***** RECORDS FOR THIS EXERCISE

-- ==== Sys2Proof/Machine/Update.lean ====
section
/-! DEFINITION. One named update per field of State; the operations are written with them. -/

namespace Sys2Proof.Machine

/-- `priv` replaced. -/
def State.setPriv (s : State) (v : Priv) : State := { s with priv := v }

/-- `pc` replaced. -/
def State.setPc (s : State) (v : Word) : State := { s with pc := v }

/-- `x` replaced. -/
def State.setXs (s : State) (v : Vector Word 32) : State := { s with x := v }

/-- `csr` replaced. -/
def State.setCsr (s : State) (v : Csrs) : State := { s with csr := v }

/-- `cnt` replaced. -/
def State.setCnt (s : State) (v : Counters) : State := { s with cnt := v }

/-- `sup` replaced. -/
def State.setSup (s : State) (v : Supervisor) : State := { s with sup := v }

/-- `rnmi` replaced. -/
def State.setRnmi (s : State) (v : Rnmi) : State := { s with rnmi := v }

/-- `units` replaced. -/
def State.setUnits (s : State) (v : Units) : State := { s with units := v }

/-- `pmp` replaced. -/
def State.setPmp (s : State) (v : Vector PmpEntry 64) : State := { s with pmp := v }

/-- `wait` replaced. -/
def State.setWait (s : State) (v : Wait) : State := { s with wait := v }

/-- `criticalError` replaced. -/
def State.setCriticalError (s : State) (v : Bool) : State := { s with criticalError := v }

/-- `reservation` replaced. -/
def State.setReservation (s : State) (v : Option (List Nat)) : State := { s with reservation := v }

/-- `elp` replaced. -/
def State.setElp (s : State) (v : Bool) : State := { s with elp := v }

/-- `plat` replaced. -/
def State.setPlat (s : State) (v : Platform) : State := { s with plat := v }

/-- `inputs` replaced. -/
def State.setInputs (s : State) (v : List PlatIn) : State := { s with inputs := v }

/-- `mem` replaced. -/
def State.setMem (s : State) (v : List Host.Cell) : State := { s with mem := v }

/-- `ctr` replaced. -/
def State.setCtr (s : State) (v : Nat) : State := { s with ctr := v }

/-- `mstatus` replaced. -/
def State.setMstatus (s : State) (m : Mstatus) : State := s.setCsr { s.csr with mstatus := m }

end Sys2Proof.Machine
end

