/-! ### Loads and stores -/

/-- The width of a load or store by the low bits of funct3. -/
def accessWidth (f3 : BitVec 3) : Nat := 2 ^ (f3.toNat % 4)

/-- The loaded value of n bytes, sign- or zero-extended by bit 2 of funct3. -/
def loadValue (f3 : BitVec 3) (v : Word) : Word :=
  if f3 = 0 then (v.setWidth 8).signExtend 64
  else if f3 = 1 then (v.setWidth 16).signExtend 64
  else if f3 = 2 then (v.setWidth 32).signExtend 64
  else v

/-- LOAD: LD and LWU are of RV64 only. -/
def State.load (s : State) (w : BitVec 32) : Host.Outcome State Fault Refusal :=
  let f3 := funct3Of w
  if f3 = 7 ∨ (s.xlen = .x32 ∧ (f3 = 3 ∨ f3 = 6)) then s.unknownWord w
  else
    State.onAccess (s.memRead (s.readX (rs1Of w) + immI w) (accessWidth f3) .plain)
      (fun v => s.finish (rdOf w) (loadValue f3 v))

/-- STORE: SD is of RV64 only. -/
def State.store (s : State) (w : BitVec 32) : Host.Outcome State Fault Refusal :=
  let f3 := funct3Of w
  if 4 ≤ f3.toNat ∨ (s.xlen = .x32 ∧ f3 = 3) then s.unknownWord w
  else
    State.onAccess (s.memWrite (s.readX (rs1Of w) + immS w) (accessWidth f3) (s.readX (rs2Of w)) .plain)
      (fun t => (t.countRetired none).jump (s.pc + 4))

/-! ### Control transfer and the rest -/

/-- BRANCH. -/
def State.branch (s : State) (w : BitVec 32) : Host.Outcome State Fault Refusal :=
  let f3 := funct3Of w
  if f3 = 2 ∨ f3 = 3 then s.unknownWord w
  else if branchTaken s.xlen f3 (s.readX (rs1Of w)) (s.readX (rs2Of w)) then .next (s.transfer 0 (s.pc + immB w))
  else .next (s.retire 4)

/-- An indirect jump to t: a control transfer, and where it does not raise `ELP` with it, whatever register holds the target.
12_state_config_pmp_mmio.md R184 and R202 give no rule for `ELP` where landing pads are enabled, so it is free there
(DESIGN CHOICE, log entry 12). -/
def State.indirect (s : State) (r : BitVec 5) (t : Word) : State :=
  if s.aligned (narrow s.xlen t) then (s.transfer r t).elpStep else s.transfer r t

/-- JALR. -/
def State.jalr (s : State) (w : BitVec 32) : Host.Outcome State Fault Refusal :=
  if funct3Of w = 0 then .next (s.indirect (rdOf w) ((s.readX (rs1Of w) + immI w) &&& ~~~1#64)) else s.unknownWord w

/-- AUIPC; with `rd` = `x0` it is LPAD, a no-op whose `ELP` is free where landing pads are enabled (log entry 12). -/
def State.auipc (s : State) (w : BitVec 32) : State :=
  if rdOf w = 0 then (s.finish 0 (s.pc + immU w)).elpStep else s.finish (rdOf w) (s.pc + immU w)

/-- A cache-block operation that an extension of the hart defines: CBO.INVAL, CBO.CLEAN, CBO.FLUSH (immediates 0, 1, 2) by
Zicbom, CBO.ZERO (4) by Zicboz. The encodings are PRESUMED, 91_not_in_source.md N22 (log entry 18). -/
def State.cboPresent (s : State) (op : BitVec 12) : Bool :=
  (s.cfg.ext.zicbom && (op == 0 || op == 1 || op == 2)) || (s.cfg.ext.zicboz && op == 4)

**********

## WHAT THE EXERCISE ASKS
Give back the complete data, each line unchanged.

## THE ANSWER
-- ==== Sys2Proof/Machine/Update.lean ====
section
/-! DEFINITION. One named update per field of State; the operations are written with them. -/

namespace Sys2Proof.Machine

/-- `priv` replaced. -/
def State.setPriv (s : State) (v : Priv) : State := { s with priv := v }

/-- `pc` replaced. -/
def State.setPc (s : State) (v : Word) : State := { s with pc := v }

/-- `x` replaced. -/
def State.setXs (s : State) (v : Vector Word 32) : State := { s with x := v }

/-- `csr` replaced. -/
def State.setCsr (s : State) (v : Csrs) : State := { s with csr := v }

/-- `cnt` replaced. -/
def State.setCnt (s : State) (v : Counters) : State := { s with cnt := v }

/-- `sup` replaced. -/
def State.setSup (s : State) (v : Supervisor) : State := { s with sup := v }

/-- `rnmi` replaced. -/
def State.setRnmi (s : State) (v : Rnmi) : State := { s with rnmi := v }

/-- `units` replaced. -/
def State.setUnits (s : State) (v : Units) : State := { s with units := v }

/-- `pmp` replaced. -/
def State.setPmp (s : State) (v : Vector PmpEntry 64) : State := { s with pmp := v }

/-- `wait` replaced. -/
def State.setWait (s : State) (v : Wait) : State := { s with wait := v }

/-- `criticalError` replaced. -/
def State.setCriticalError (s : State) (v : Bool) : State := { s with criticalError := v }

/-- `reservation` replaced. -/
def State.setReservation (s : State) (v : Option (List Nat)) : State := { s with reservation := v }

/-- `elp` replaced. -/
def State.setElp (s : State) (v : Bool) : State := { s with elp := v }

/-- `plat` replaced. -/
def State.setPlat (s : State) (v : Platform) : State := { s with plat := v }

/-- `inputs` replaced. -/
def State.setInputs (s : State) (v : List PlatIn) : State := { s with inputs := v }

/-- `mem` replaced. -/
def State.setMem (s : State) (v : List Host.Cell) : State := { s with mem := v }

/-- `ctr` replaced. -/
def State.setCtr (s : State) (v : Nat) : State := { s with ctr := v }

/-- `mstatus` replaced. -/
def State.setMstatus (s : State) (m : Mstatus) : State := s.setCsr { s.csr with mstatus := m }

end Sys2Proof.Machine
end

/-! ### Loads and stores -/

/-- The width of a load or store by the low bits of funct3. -/
def accessWidth (f3 : BitVec 3) : Nat := 2 ^ (f3.toNat % 4)

/-- The loaded value of n bytes, sign- or zero-extended by bit 2 of funct3. -/
def loadValue (f3 : BitVec 3) (v : Word) : Word :=
  if f3 = 0 then (v.setWidth 8).signExtend 64
  else if f3 = 1 then (v.setWidth 16).signExtend 64
  else if f3 = 2 then (v.setWidth 32).signExtend 64
  else v

/-- LOAD: LD and LWU are of RV64 only. -/
def State.load (s : State) (w : BitVec 32) : Host.Outcome State Fault Refusal :=
  let f3 := funct3Of w
  if f3 = 7 ∨ (s.xlen = .x32 ∧ (f3 = 3 ∨ f3 = 6)) then s.unknownWord w
  else
    State.onAccess (s.memRead (s.readX (rs1Of w) + immI w) (accessWidth f3) .plain)
      (fun v => s.finish (rdOf w) (loadValue f3 v))

/-- STORE: SD is of RV64 only. -/
def State.store (s : State) (w : BitVec 32) : Host.Outcome State Fault Refusal :=
  let f3 := funct3Of w
  if 4 ≤ f3.toNat ∨ (s.xlen = .x32 ∧ f3 = 3) then s.unknownWord w
  else
    State.onAccess (s.memWrite (s.readX (rs1Of w) + immS w) (accessWidth f3) (s.readX (rs2Of w)) .plain)
      (fun t => (t.countRetired none).jump (s.pc + 4))

/-! ### Control transfer and the rest -/

/-- BRANCH. -/
def State.branch (s : State) (w : BitVec 32) : Host.Outcome State Fault Refusal :=
  let f3 := funct3Of w
  if f3 = 2 ∨ f3 = 3 then s.unknownWord w
  else if branchTaken s.xlen f3 (s.readX (rs1Of w)) (s.readX (rs2Of w)) then .next (s.transfer 0 (s.pc + immB w))
  else .next (s.retire 4)

/-- An indirect jump to t: a control transfer, and where it does not raise `ELP` with it, whatever register holds the target.
12_state_config_pmp_mmio.md R184 and R202 give no rule for `ELP` where landing pads are enabled, so it is free there
(DESIGN CHOICE, log entry 12). -/
def State.indirect (s : State) (r : BitVec 5) (t : Word) : State :=
  if s.aligned (narrow s.xlen t) then (s.transfer r t).elpStep else s.transfer r t

/-- JALR. -/
def State.jalr (s : State) (w : BitVec 32) : Host.Outcome State Fault Refusal :=
  if funct3Of w = 0 then .next (s.indirect (rdOf w) ((s.readX (rs1Of w) + immI w) &&& ~~~1#64)) else s.unknownWord w

/-- AUIPC; with `rd` = `x0` it is LPAD, a no-op whose `ELP` is free where landing pads are enabled (log entry 12). -/
def State.auipc (s : State) (w : BitVec 32) : State :=
  if rdOf w = 0 then (s.finish 0 (s.pc + immU w)).elpStep else s.finish (rdOf w) (s.pc + immU w)

/-- A cache-block operation that an extension of the hart defines: CBO.INVAL, CBO.CLEAN, CBO.FLUSH (immediates 0, 1, 2) by
Zicbom, CBO.ZERO (4) by Zicboz. The encodings are PRESUMED, 91_not_in_source.md N22 (log entry 18). -/
def State.cboPresent (s : State) (op : BitVec 12) : Bool :=
  (s.cfg.ext.zicbom && (op == 0 || op == 1 || op == 2)) || (s.cfg.ext.zicboz && op == 4)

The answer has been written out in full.